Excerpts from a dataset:
-- ==== Sys2Proof/Laws/Loops.lean ====
section
/-!
SUPPORT. Loop levels read back as written, and the other levels stay as they were.
-/

namespace Sys2Proof.Machine

section
variable {u : State} {c b l : Nat} {x : LoopState}

theorem changes_setLoop (h : u.Inv) (sl : Nat) :
    Changes c sl b { l := [(0x290 + 16 * l, 16)] } id u ((setLoop c b l x).apply u) :=
  changes_write h _ _ _ _ _ 16 (by simp [length_toBytes])

theorem changes_setLoop' (h : u.Inv) (sl : Nat) (hl : l < 3) :
    Changes c sl b { l := loopBytes } id u ((setLoop c b l x).apply u) := by
  refine (changes_setLoop h sl).mono fun j hj => ?_
  obtain ⟨base, hb⟩ := localKey_base c
  simp only [inWorkspace, inRanges, loopBytes, List.map_cons, List.map_nil, List.any_cons, List.any_nil,
    Bool.or_false, Bool.and_eq_false_iff, decide_eq_false_iff_not, hb] at *
  omega

end

/-- Levels that read the same, from bytes that do. -/
theorem level_congr {t u : State} {c b : Nat} {l : Nat} (hl : l < 3)
    (h : ∀ off m, 0x290 ≤ off → off + m ≤ 0x2C0 → readWsp t c b off m = readWsp u c b off m) :
    loopState t c b l = loopState u c b l := by
  simp only [loopState, wspDword, h (0x290 + 16 * l) 8 (by omega) (by omega),
    h (0x298 + 16 * l) 8 (by omega) (by omega)]

end Sys2Proof.Machine
end

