/-- The results and flags of binary16 and of the other formats, worked out by hand: 1 is inexact, 2 underflow, 4 overflow. -/
theorem test_rounding : fmt16.round 0 0 false 3 (-25) = (2, 3) ∧ fmt16.round 0 0 false 2047 (-25) = (1024, 3) ∧
    fmt16.round 0 0 true 2049 0 = (0xE800, 1) ∧ fmt16.round 0 0 false 65519 0 = (0x7BFF, 1) ∧
    fmt16.round 0 0 false 65520 0 = (0x7C00, 5) ∧ fmt16.round 1 0 false 65536 0 = (0x7BFF, 5) ∧
    fmt16.round 3 0 false 1 (-30) = (1, 3) ∧ plainFmt.round 0 0 false 1 (-10) = (0, 3) ∧
    fixedFmt.round 0 0 false 3 (-2) = (2, 1) ∧ fixedFmt.round 0 0 true 9 0 = (8, 5) := by decide +kernel

theorem test_number_codes : fmt16.decode 0x7C00 = .inf false ∧ fmt16.decode 0x7E00 = .nan false ∧ fmt16.decode 0x7D00 = .nan true ∧
    fmt16.decode 1 = .fin false 1 (-24) ∧ fmt16.decode 0xBC00 = .fin true 1024 (-10) ∧ topFmt.decode 0x7F = .nan false ∧
    (∃ u, plainFmt.decode 7 = .fin false 0 u) ∧ fixedFmt.decode 0xF = .fin true 1 (-1) ∧ fmt16.nan = 0x7E00 ∧
    fmt16.largest true = 0xFBFF ∧ topFmt.inf false = 0x7F ∧ fixedFmt.inf true = 8 := by
  exact ⟨rfl, rfl, rfl, rfl, rfl, rfl, ⟨_, rfl⟩, rfl, rfl, rfl, rfl, rfl⟩

theorem test_integer_conversions : convertInt true 8 0 0 (.fin false 255 (-1)) = (127, 16) ∧
    convertInt true 8 0 0 (.fin false 253 (-1)) = (126, 1) ∧ convertInt true 8 0 0 (.fin true 128 0) = (0x80, 0) ∧
    convertInt false 8 0 0 (.fin true 1 (-2)) = (0, 1) ∧ convertInt false 8 1 0 (.inf true) = (0, 16) ∧
    convertInt true 16 0 0 (.nan false) = (0, 16) := by decide +kernel

theorem test_special_operands : sumNums 0 [.inf true, .fin false 1 0, .inf false] = (.nan false, 16) ∧
    sumNums 0 [.nan true, .inf false] = (.nan false, 16) ∧ sumNums 0 [.inf true, .fin false 1 0] = (.inf true, 0) ∧
    mulNum (.inf false) (.fin true 0 0) = (.nan false, 16) ∧ divNum (.fin true 3 0) (.fin false 0 0) = (.inf true, 8) ∧
    divNum (.fin false 0 0) (.fin false 0 0) = (.nan false, 16) ∧ sqrtNum (.fin true 1 0) = (.nan false, 16) := by decide +kernel

theorem test_choices : chooseFloat fmt16 true false 0x7E00 0x3C00 = (0x7E00, 0) ∧ chooseFloat fmt16 true true 0x7D00 0x3C00 = (0x3C00, 16) ∧
    chooseFloat fmt16 true false 0x8000 0 = (0, 0) ∧ chooseFloat fmt16 false false 0 0x8000 = (0x8000, 0) ∧
    chooseFloat fmt16 true false 0xBC00 0x3C00 = (0x3C00, 0) ∧ chooseFloat fmt16 false false 0xFC00 0x3C00 = (0xFC00, 0) := by decide +kernel

/-- The first draws of the generator from the seed 1. -/
theorem test_generator : generator 1 1 = 0x42021 ∧ drawn 1 0 = 4 ∧ drawn 0 0 = drawn 0x6A09E667 0 := by decide +kernel

/-! ### States of threads -/

theorem witness_status : ((user []).slot 0 1).outstanding ≤ 16 ∧ queuedLicensed (user []) 0 ≤ 64 := by decide +kernel
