-- ==== Sys2Proof/Machine/DataStack.lean ====
section
/-! DEFINITION. Data movement and stack: LDI, PUSH, POP (spec/42_data_stack.md). -/

namespace Sys2Proof.Machine

/-- LDI r, imm (R86). The immediate is never checked as a register index. -/
def execLdi (r imm : Byte) (s : State) : Result :=
  withReg r s fun i => .next ((s.setReg i imm).advance 3)

/-- PUSH r (R87): the register check, then the stack check. -/
def execPush (r : Byte) (s : State) : Result :=
  withReg r s fun i => push (s.reg i) s fun t => .next (t.advance 2)

/-- POP r (R88): the register check, then the stack check. -/
def execPop (r : Byte) (s : State) : Result :=
  withReg r s fun i => pop s fun v t => .next ((t.setReg i v).advance 2)

end Sys2Proof.Machine
end

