/-- R106, R112, by the spec's decisions D8 and D9 (notes/assumptions/11.md, 19.md): SHR shifts right by the second register
modulo 8, zeros entering. -/
def Obligations.ShrShiftsRightLogicallyModulo8 : Prop :=
  ∀ (s : State) (ra rb : Byte) (i j : RegId), ra.toNat = i.val → rb.toNat = j.val →
    ∃ t, exec (.shr ra rb) s = .next t ∧ t.reg i = s.reg i >>> ((s.reg j).toNat % 8) ∧
      (t.reg i).toNat = (s.reg i).toNat / 2 ^ ((s.reg j).toNat % 8) ∧ t.pc = s.pc + 3#9 ∧
      OnlyChanges [.reg i, .pc] s t

/-- R161: after ADD of two different registers, CMP of them gives less_than exactly when the addition wrapped (an unsigned
comparison, by the spec's decision D7; notes/assumptions/11.md). -/
def Obligations.CompareAfterAddDetectsTheCarry : Prop :=
  ∀ (s : State) (ra rb : Byte) (i j : RegId), ra.toNat = i.val → rb.toNat = j.val → i ≠ j →
    ∃ t u, exec (.add ra rb) s = .next t ∧ exec (.cmp ra rb) t = .next u ∧
      (u.fl.l = true ↔ 256 ≤ (s.reg i).toNat + (s.reg j).toNat)

/-! ### Runs -/

/-- R47, R156: a byte pushed onto the address of the next instruction is the next opcode fetched, and that instruction is
the one that runs. -/
def Obligations.APushedByteIsExecutedNext : Prop :=
  ∀ (s : State) (r : Byte) (i : RegId) (j : Instr), r.toNat = i.val → s.Running → s.mem.wf → s.sp ≠ 0#8 →
    s.pc.toNat + 2 = s.sp.toNat - 1 →
    decode (s.reg i) (fetchOperand s (s.pc + 3#9)) (fetchOperand s (s.pc + 4#9)) = .ok j →
    ∃ t, exec (.push r) s = .next t ∧ t.pc.toNat = s.pc.toNat + 2 ∧ step t = exec j t

/-- R74, R76 case (c): a running core at a JMP to its own address steps for ever, and every step gives the same state. -/
def Obligations.AJumpToItselfNeverEnds : Prop :=
  ∀ (s : State) (r : Byte) (i : RegId), r.toNat = i.val → s.Running → s.pc.toNat ≤ 255 →
    decodeAt s = .ok (.jmp r) → (s.reg i).setWidth 9 = s.pc → ∀ n, Host.Core.run core n s = .next s

/-- R157: where memory is 0 from `pc` to its top, the core runs NOPs to `pc = 256`, changing nothing else, and the next
step raises OutOfBoundsAccess(256) (the spec's decision D3, notes/assumptions/8.md). -/
def Obligations.ZeroMemoryRunsOffTheTop : Prop :=
  ∀ s : State, s.Running → s.pc.toNat ≤ 256 → (∀ a : Addr, s.pc.toNat ≤ a.toNat → s.memRead a = 0#8) →
    Host.Core.run core (256 - s.pc.toNat) s = .next { s with pc := 256#9 } ∧
    Host.Core.run core (257 - s.pc.toNat) s =
      .next { s with pc := 256#9, fault := some (.outOfBoundsAccess 256#9) }

end Statements
end

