-- ==== Sys2Proof/Laws/Decode.lean ====
section
/-! SUPPORT. The decoder and the lengths: what a decoded instruction says of its bytes, and what a rejection says. -/

namespace Sys2Proof

/-- The decoder rejects for one reason only. -/
theorem decode_error {op a b : Byte} {e : DecodeError} (h : decode op a b = .error e) : e = .unsupportedOpcode op := by
  unfold decode at h
  split at h <;> cases h
  rfl

/-- Whether an opcode byte is supported does not depend on the operand bytes. -/
theorem decode_error_any {op a b : Byte} {e : DecodeError} (h : decode op a b = .error e) (a' b' : Byte) :
    decode op a' b' = .error (.unsupportedOpcode op) := by
  unfold decode at h ⊢
  split at h <;> cases h
  rfl

/-- What is decoded carries the opcode byte it was decoded from. -/
theorem opcode_of_decode {op a b : Byte} {i : Instr} (h : decode op a b = .ok i) : i.opcode = op := by
  unfold decode at h
  split at h <;> cases h <;> rfl

/-- The opcode byte of an instruction and its operand bytes decode to it, whatever stands where it has no operand. -/
theorem decode_operands (i : Instr) (a b : Byte) :
    decode i.opcode (i.operands.getD 0 a) (i.operands.getD 1 b) = .ok i := by
  cases i <;> rfl

/-- The length of an instruction is one more than its operand bytes (R50, R51). -/
theorem Instr.width_eq (i : Instr) : i.width = i.operands.length + 1 := by
  cases i <;> simp [Instr.width, widthOfOpcode, Instr.opcode, Instr.operands]

theorem Instr.width_pos (i : Instr) : 0 < i.width := by rw [i.width_eq]; omega

theorem Instr.width_le (i : Instr) : i.width ≤ 3 := by
  cases i <;> simp [Instr.width, widthOfOpcode, Instr.opcode]

theorem length_encode (i : Instr) : (encode i).length = i.width := by
  rw [i.width_eq]; rfl

end Sys2Proof
end

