-- ==== Sys2Proof/WellFormed.lean ====
section
/-! DEFINITION. Which instructions are well formed: every register byte names a register, 0..7 (spec/30_encoding.md R53,
R63). An immediate is any byte (R54). An ill-formed instruction still decodes and executes, and raises OutOfBoundsAccess
(R59): well-formedness is the assembler's side condition, not the decoder's. -/

namespace Sys2Proof

/-- The register check of R53: the whole byte, no bit ignored. -/
abbrev regByteOk (b : Byte) : Prop := b.toNat ≤ 7

/-- Every register byte of the instruction is 0..7. -/
def Instr.wellFormed : Instr → Bool
  | .nop | .hlt | .ret => true
  | .push r | .pop r | .prn r | .call r | .jmp r | .jeq r | .jne r | .not r => decide (regByteOk r)
  | .ldi r _ => decide (regByteOk r)
  | .add ra rb | .mul ra rb | .mod ra rb | .cmp ra rb | .and ra rb | .or ra rb | .xor ra rb | .shl ra rb
  | .shr ra rb => decide (regByteOk ra) && decide (regByteOk rb)

end Sys2Proof
end

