-- ==== Sys2Proof/Tests/Slice0.lean ====
section
/-! SUPPORT. Tests: the well-formedness checks, every encoding, the spec's own vectors (spec/95_test_vectors.md, by their
ids), and a witness for every statement of Certificates/Slice0/Obligations.lean that has hypotheses. Expected values are
the spec's. -/

namespace Sys2Proof.Tests

open Sys2Proof.Machine

/-! ### Well-formedness: each register check refuses an ill-formed term (R53, R63) -/

theorem test_wellFormed_refuses_r :
    ([.push 8, .pop 9, .prn 255, .call 8, .jmp 128, .jeq 9, .jne 8, .not 16, .ldi 8 0] : List Instr).all
      (fun i => !i.wellFormed) = true := by decide

theorem test_wellFormed_refuses_ra :
    ([.add 8 0, .mul 9 0, .mod 255 0, .cmp 8 0, .and 128 0, .or 8 0, .xor 16 0, .shl 8 0, .shr 9 0] : List Instr).all
      (fun i => !i.wellFormed) = true := by decide

theorem test_wellFormed_refuses_rb :
    ([.add 0 8, .mul 0 9, .mod 0 255, .cmp 0 8, .and 0 128, .or 0 8, .xor 0 16, .shl 0 8, .shr 0 9] : List Instr).all
      (fun i => !i.wellFormed) = true := by decide

/-- The immediate is not a register index (M2). -/
theorem test_wellFormed_accepts :
    ([.nop, .hlt, .ret, .push 7, .ldi 0 200, .ldi 7 255, .add 7 7, .shr 0 7] : List Instr).all
      Instr.wellFormed = true := by decide

/-! ### Decoding: one word of every instruction, written out from R55 -/

theorem test_decode_system :
    decodeTableWord 8 0b00000000 = some .nop ∧ decodeTableWord 8 0b00000001 = some .hlt ∧
    decodeTableWord 16 (0b01000111 + 256 * 0b00000111) = some (.prn 7) := by decide

theorem test_decode_data :
    decodeTableWord 24 (0b10000010 + 256 * 0b00000111 + 65536 * 0b11111111) = some (.ldi 7 255) ∧
    decodeTableWord 16 (0b01000101 + 256 * 0b00000010) = some (.push 2) ∧
    decodeTableWord 16 (0b01000110 + 256 * 0b00000011) = some (.pop 3) := by decide

theorem test_decode_control :
    decodeTableWord 16 (0b01010000 + 256 * 0b00000001) = some (.call 1) ∧
    decodeTableWord 8 0b00010001 = some .ret ∧
    decodeTableWord 16 (0b01010100 + 256 * 0b00000010) = some (.jmp 2) ∧
    decodeTableWord 16 (0b01010101 + 256 * 0b00000011) = some (.jeq 3) ∧
    decodeTableWord 16 (0b01010110 + 256 * 0b00000100) = some (.jne 4) := by decide

theorem test_decode_arithmetic :
    decodeTableWord 16 (0b01101001 + 256 * 0b00000101) = some (.not 5) ∧
    decodeTableWord 24 (0b10100000 + 256 * 0b00000001 + 65536 * 0b00000010) = some (.add 1 2) ∧
    decodeTableWord 24 (0b10100010 + 256 * 0b00000001 + 65536 * 0b00000010) = some (.mul 1 2) ∧
    decodeTableWord 24 (0b10100100 + 256 * 0b00000001 + 65536 * 0b00000010) = some (.mod 1 2) ∧
    decodeTableWord 24 (0b10100111 + 256 * 0b00000001 + 65536 * 0b00000010) = some (.cmp 1 2) := by decide

theorem test_decode_bitwise :
    decodeTableWord 24 (0b10101000 + 256 * 0b00000001 + 65536 * 0b00000010) = some (.and 1 2) ∧
    decodeTableWord 24 (0b10101010 + 256 * 0b00000001 + 65536 * 0b00000010) = some (.or 1 2) ∧
    decodeTableWord 24 (0b10101011 + 256 * 0b00000001 + 65536 * 0b00000010) = some (.xor 1 2) ∧
    decodeTableWord 24 (0b10101100 + 256 * 0b00000001 + 65536 * 0b00000010) = some (.shl 1 2) ∧
    decodeTableWord 24 (0b10101101 + 256 * 0b00000001 + 65536 * 0b00000010) = some (.shr 1 2) := by decide

/-- E3 to E6: the retired NOT encoding, a small value, and the top quarter are unsupported (R52, R56, R57). -/
theorem test_decode_rejects :
    decodeTableWord 16 0b01010111 = none ∧ decodeTableWord 8 0b00000010 = none ∧
    decodeTableWord 8 0b11000000 = none ∧ decodeTableWord 8 0b11111111 = none := by decide

/-- A byte above the row's bits is an operand byte of 0. -/
theorem test_decode_short_word : decodeTableWord 8 0b10100000 = some (.add 0 0) := by decide

/-- R63: the document's first example. -/
theorem test_encode_example : encode (.ldi 0 8) ++ encode (.prn 0) = [130, 0, 8, 71, 0] := by decide

/-! ### One step on a small state (spec/95_test_vectors.md section 2) -/

/-- The start state of sections 2.1 to 2.5: the registers given there, the bytes at `pc`, the rest as after reset. -/
def start (pc : PcWord) (bytes : List Byte) : State :=
  { State.reset with x := #v[5, 11, 40, 0, 0, 0, 0, 9], pc := pc, mem := Memory.setBytes [] pc.toNat bytes }

/-- `start` with A in `x[0]` and B in `x[1]`, for the table of section 2.5. -/
def startAB (A B op : Byte) : State :=
  { State.reset with x := #v[A, B, 0, 0, 0, 0, 0, 0], mem := Memory.setBytes [] 0 [op, 0, 1] }

/-- A field of the next state. -/
def after {α : Type} (r : Result) (f : State → α) : Option α :=
  match r with
  | .next t => some (f t)
  | .fault _ => none
  | .refused _ => none

/-- E1, E7. -/
theorem test_nop : after (step (start 10 [0])) (·.pc) = some 11 ∧ after (step (start 255 [0])) (·.pc) = some 256 := by
  decide

/-- E2. -/
theorem test_nop_ignores_operands :
    after (step (start 0 [0, 255, 255])) (fun t => (t.pc, t.fault)) = some (1, none) := by decide

/-- E9: HLT at 255. -/
theorem test_hlt : after (step (start 255 [1])) (fun t => (t.run, t.pc, t.fault)) = some (false, 256, none) := by
  decide

/-- Y5, Y4. -/
theorem test_prn :
    after (step (start 0 [71, 7])) (fun t => (t.out, t.pc)) = some ([9], 2) ∧
    after (step (start 0 [71, 8])) (fun t => (t.out, t.fault)) = some ([], some (.outOfBoundsAccess 8)) := by decide

/-- M2, M4. -/
theorem test_ldi :
    after (step (start 0 [130, 0, 200])) (fun t => (t.reg 0, t.pc)) = some (200, 3) ∧
    after (step (start 0 [130, 8, 1])) (fun t => (t.x, t.fault)) =
      some ((start 0 []).x, some (.outOfBoundsAccess 8)) := by decide

/-- E10: both operands read as 0 above 255 (D4). -/
theorem test_ldi_at_top : after (step (start 255 [130])) (fun t => (t.reg 0, t.pc)) = some (0, 258) := by decide

/-- M5, M6: the second push overwrites the PUSH's own opcode byte. -/
theorem test_push :
    after (step (start 0 [69, 0])) (fun t => (t.sp, t.memRead 254, t.pc)) = some (254, 5, 2) ∧
    after (step ((start 0 [69, 0]).setSp 1)) (fun t => (t.sp, t.memRead 0, t.pc)) = some (0, 5, 2) := by decide
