-- ==== Sys2Proof/Machine/Skips.lean ====
section
/-! DEFINITION. The four compare-and-skip instructions (spec/41_skips.md). -/

namespace Sys2Proof.Machine

/-- `skip-if-equal-byte Vx, kk` (R110). -/
def execSkipIfEqualByte (x : Nibble) (kk : Byte) (s : State) : Result := .next (s.skipIf (decide (s.reg x = kk)))

/-- `skip-if-not-equal-byte Vx, kk` (R111). -/
def execSkipIfNotEqualByte (x : Nibble) (kk : Byte) (s : State) : Result := .next (s.skipIf (decide (s.reg x ≠ kk)))

/-- `skip-if-equal-reg Vx, Vy` (R112). -/
def execSkipIfEqualReg (x y : Nibble) (s : State) : Result := .next (s.skipIf (decide (s.reg x = s.reg y)))

/-- `skip-if-not-equal-reg Vx, Vy` (R113). -/
def execSkipIfNotEqualReg (x y : Nibble) (s : State) : Result := .next (s.skipIf (decide (s.reg x ≠ s.reg y)))

end Sys2Proof.Machine
end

Exercise details:
All that belongs in the answer is the run of lines above from the line containing "def Obligations.AJumpToItselfNeverEnds : Prop" through the line containing "reason only. -/", exactly as written.

Result of the task:
def Obligations.AJumpToItselfNeverEnds : Prop :=
  ∀ (s : State) (r : Byte) (i : RegId), r.toNat = i.val → s.Running → s.pc.toNat ≤ 255 →
    decodeAt s = .ok (.jmp r) → (s.reg i).setWidth 9 = s.pc → ∀ n, Host.Core.run core n s = .next s

/-- R157: where memory is 0 from `pc` to its top, the core runs NOPs to `pc = 256`, changing nothing else, and the next
step raises OutOfBoundsAccess(256) (the spec's decision D3, notes/assumptions/8.md). -/
def Obligations.ZeroMemoryRunsOffTheTop : Prop :=
  ∀ s : State, s.Running → s.pc.toNat ≤ 256 → (∀ a : Addr, s.pc.toNat ≤ a.toNat → s.memRead a = 0#8) →
    Host.Core.run core (256 - s.pc.toNat) s = .next { s with pc := 256#9 } ∧
    Host.Core.run core (257 - s.pc.toNat) s =
      .next { s with pc := 256#9, fault := some (.outOfBoundsAccess 256#9) }

end Statements
end

-- ==== Sys2Proof/Laws/Decode.lean ====
section
/-! SUPPORT. The decoder and the lengths: what a decoded instruction says of its bytes, and what a rejection says. -/

namespace Sys2Proof

/-- The decoder rejects for one reason only. -/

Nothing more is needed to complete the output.